◆ Problem
For the material that follows, return exactly the lines from the one with "(R10, R37). -/" through the one with "object dictionary lives", both ends included.

──────────

-- ==== Sys2Proof/Machine/Catalog.lean ====
section
/-! DEFINITION. The object dictionary as the object tables of spec/ give it (R31 to R37, R462): one `ObjInfo` per object
number, its field map, its rights, persistence and apply class, its default and the bounds its row states. Written
out from the object tables and field maps of the chapters; the constants `O.<Name>` are object numbers, the constants
`F.<Name>_<Field>` are field numbers as R32 counts them (reserved rows counted). -/
namespace Sys2Proof.Machine

/-- Access of one field in its field map (R10, R37). -/
inductive Acc where
  | r | rw | w | rsv
  deriving DecidableEq, Repr

/-- The bound a table row states for a value (R35, R462). `rngEn` is checked only while the record's first field
(its Valid or Enable bit) is 1, as the default of such a field breaks the bound itself (log 9). -/
inductive Bnd where
  | any
  | rng (lo hi : Nat)
  | rngEn (lo hi : Nat)
  | srng (magnitude width : Nat)
  deriving DecidableEq, Repr

/-- One row of a field map. -/
structure FieldInfo where
  hi : Nat
  lo : Nat
  acc : Acc
  dflt : Nat
  bnd : Bnd
  deriving DecidableEq, Repr

/-- One object of the dictionary. `typ` and `rowTyp` are the codes of Table 2-3; `rd` and `wr` hold one bit per role
(bit 0 OBS to bit 4 VND); `pers` 0 V, 1 P, 2 F; `apply` as Table 2-2 codes it; `width` in bytes; `rows` 0 for a scalar. -/
structure ObjInfo where
  num : Nat
  typ : Nat
  rowTyp : Nat
  rd : Nat
  wr : Nat
  pers : Nat
  apply : Nat
  width : Nat
  rows : Nat
  dflt : Nat
  bnd : Bnd
  fields : List FieldInfo
  deriving DecidableEq, Repr
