-- ==== Sys2Proof/Machine/State.lean ====
section
/-! DEFINITION. The state of the block as plain data, and `State.reset`. Every register of the object dictionary lives
in one sparse table, `store`, whose unlisted keys read as the object's default; queues, buffers, counters that no
object shows, engines in progress and pins are fields of their own. `Blocks` is what a module reset clears and what a
snapshot copies; `Chest` and `AlwaysOn` outlive a module reset. -/
namespace Sys2Proof.Machine

/-- The key of one stored field: object, row and field number (0 for a value without a field map). -/
abbrev skey (obj row fld : Nat) : Nat := (obj * 2 ^ 32 + row) * 256 + fld

/-- Status codes of Table 2-7, and the two dispositions that are no status: a silent access (R43) is answered OK. -/
inductive Status where
  | ok | range | type | busy | conflict | full | stale
  deriving DecidableEq, Repr

/-- The code of Table 2-7. -/
def Status.code : Status → Nat
  | .ok => 0 | .range => 1 | .type => 2 | .busy => 3 | .conflict => 4 | .full => 5 | .stale => 6

/-- A staged or direct write, checked: object, row, field (0 whole) and the value as a number. -/
structure SW where
  obj : Nat
  row : Nat
  fld : Nat
  val : Nat
  deriving DecidableEq, Repr

/-! ### Time (chapter 3) -/

/-- The grid states of Table 3-1. -/
inductive GridSt where
  | free | acquire | locked | holdover
  deriving DecidableEq, Repr

/-- The code GridState reads. -/
def GridSt.code : GridSt → Nat
  | .free => 0 | .acquire => 1 | .locked => 2 | .holdover => 3

/-- A domain's counter and what its source has shown (R81 to R87): the time in units of 2^-42 ns (0.25 ns with 40
fraction bits), the set and the adjustments due at the next tick, the ticks of the last PTP event message, servo write
and PPS edge (none: no edge yet), whether the PTP port's link has gone down since the domain was qualified, and the MESH samples of the
running millisecond. -/
structure DomRT where
  time : Nat
  setReq : Option Nat
  adjReq : Int
  lastEvent : Nat
  lastServo : Nat
  lastEdge : Option Nat
  linkLost : Bool
  meshSum : Int
  meshCount : Nat
  deriving DecidableEq, Repr

/-- A step of the grid that waits for a generation (R91). -/
inductive StepReq where
  | set (t : Nat)
  | err
  deriving DecidableEq, Repr

/-- A running trigger row (R99, R100): the next instant in units of 2^-16 ns, and the pulses left (none: without end). -/
structure TrigRT where
  row : Nat
  next : Nat
  left : Option Nat
  deriving DecidableEq, Repr

/-- Longcase: `ticks` is true elapsed time since module reset; `steerNum / steerDen` is r of R88; `err` is e as last
measured (GridError); `below` the tick from which |e| has stayed below the lock threshold; `holdInc` the holdover increment;
`applied` sums the per-tick advances and `samples` keeps one reading of (ticks, applied) per microsecond, newest first,
for the mean of R92; `steps` holds, for each grid step, the generation it opened and its size (R91); `capLog` the
capture entries, newest first, `capSeq` how many were ever made and `capRead` how many have been read; `capLast` the tick of
each input's last edge, by (input, tick); `ppsLast` the tick of the last pulse on PPS_OUT. -/
structure TimeRT where
  ticks : Nat
  grid : Nat
  st : GridSt
  domA : DomRT
  domB : DomRT
  steerNum : Int
  steerDen : Nat
  err : Int
  below : Option Nat
  holdInc : Nat
  applied : Nat
  samples : List (Nat × Nat)
  steps : List (Nat × Int)
  stepReq : Option StepReq
  trig : List TrigRT
  capLast : List (Nat × Nat)
  capLog : List (Nat × Nat)
  capSeq : Nat
  capRead : Nat
  ppsLast : Option Nat
  deriving DecidableEq, Repr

──────────

◆ Your solution
/-- Access of one field in its field map (R10, R37). -/
inductive Acc where
  | r | rw | w | rsv
  deriving DecidableEq, Repr

/-- The bound a table row states for a value (R35, R462). `rngEn` is checked only while the record's first field
(its Valid or Enable bit) is 1, as the default of such a field breaks the bound itself (log 9). -/
inductive Bnd where
  | any
  | rng (lo hi : Nat)
  | rngEn (lo hi : Nat)
  | srng (magnitude width : Nat)
  deriving DecidableEq, Repr

/-- One row of a field map. -/
structure FieldInfo where
  hi : Nat
  lo : Nat
  acc : Acc
  dflt : Nat
  bnd : Bnd
  deriving DecidableEq, Repr

/-- One object of the dictionary. `typ` and `rowTyp` are the codes of Table 2-3; `rd` and `wr` hold one bit per role
(bit 0 OBS to bit 4 VND); `pers` 0 V, 1 P, 2 F; `apply` as Table 2-2 codes it; `width` in bytes; `rows` 0 for a scalar. -/
structure ObjInfo where
  num : Nat
  typ : Nat
  rowTyp : Nat
  rd : Nat
  wr : Nat
  pers : Nat
  apply : Nat
  width : Nat
  rows : Nat
  dflt : Nat
  bnd : Bnd
  fields : List FieldInfo
  deriving DecidableEq, Repr
-- ==== Sys2Proof/Machine/State.lean ====
section
/-! DEFINITION. The state of the block as plain data, and `State.reset`. Every register of the object dictionary lives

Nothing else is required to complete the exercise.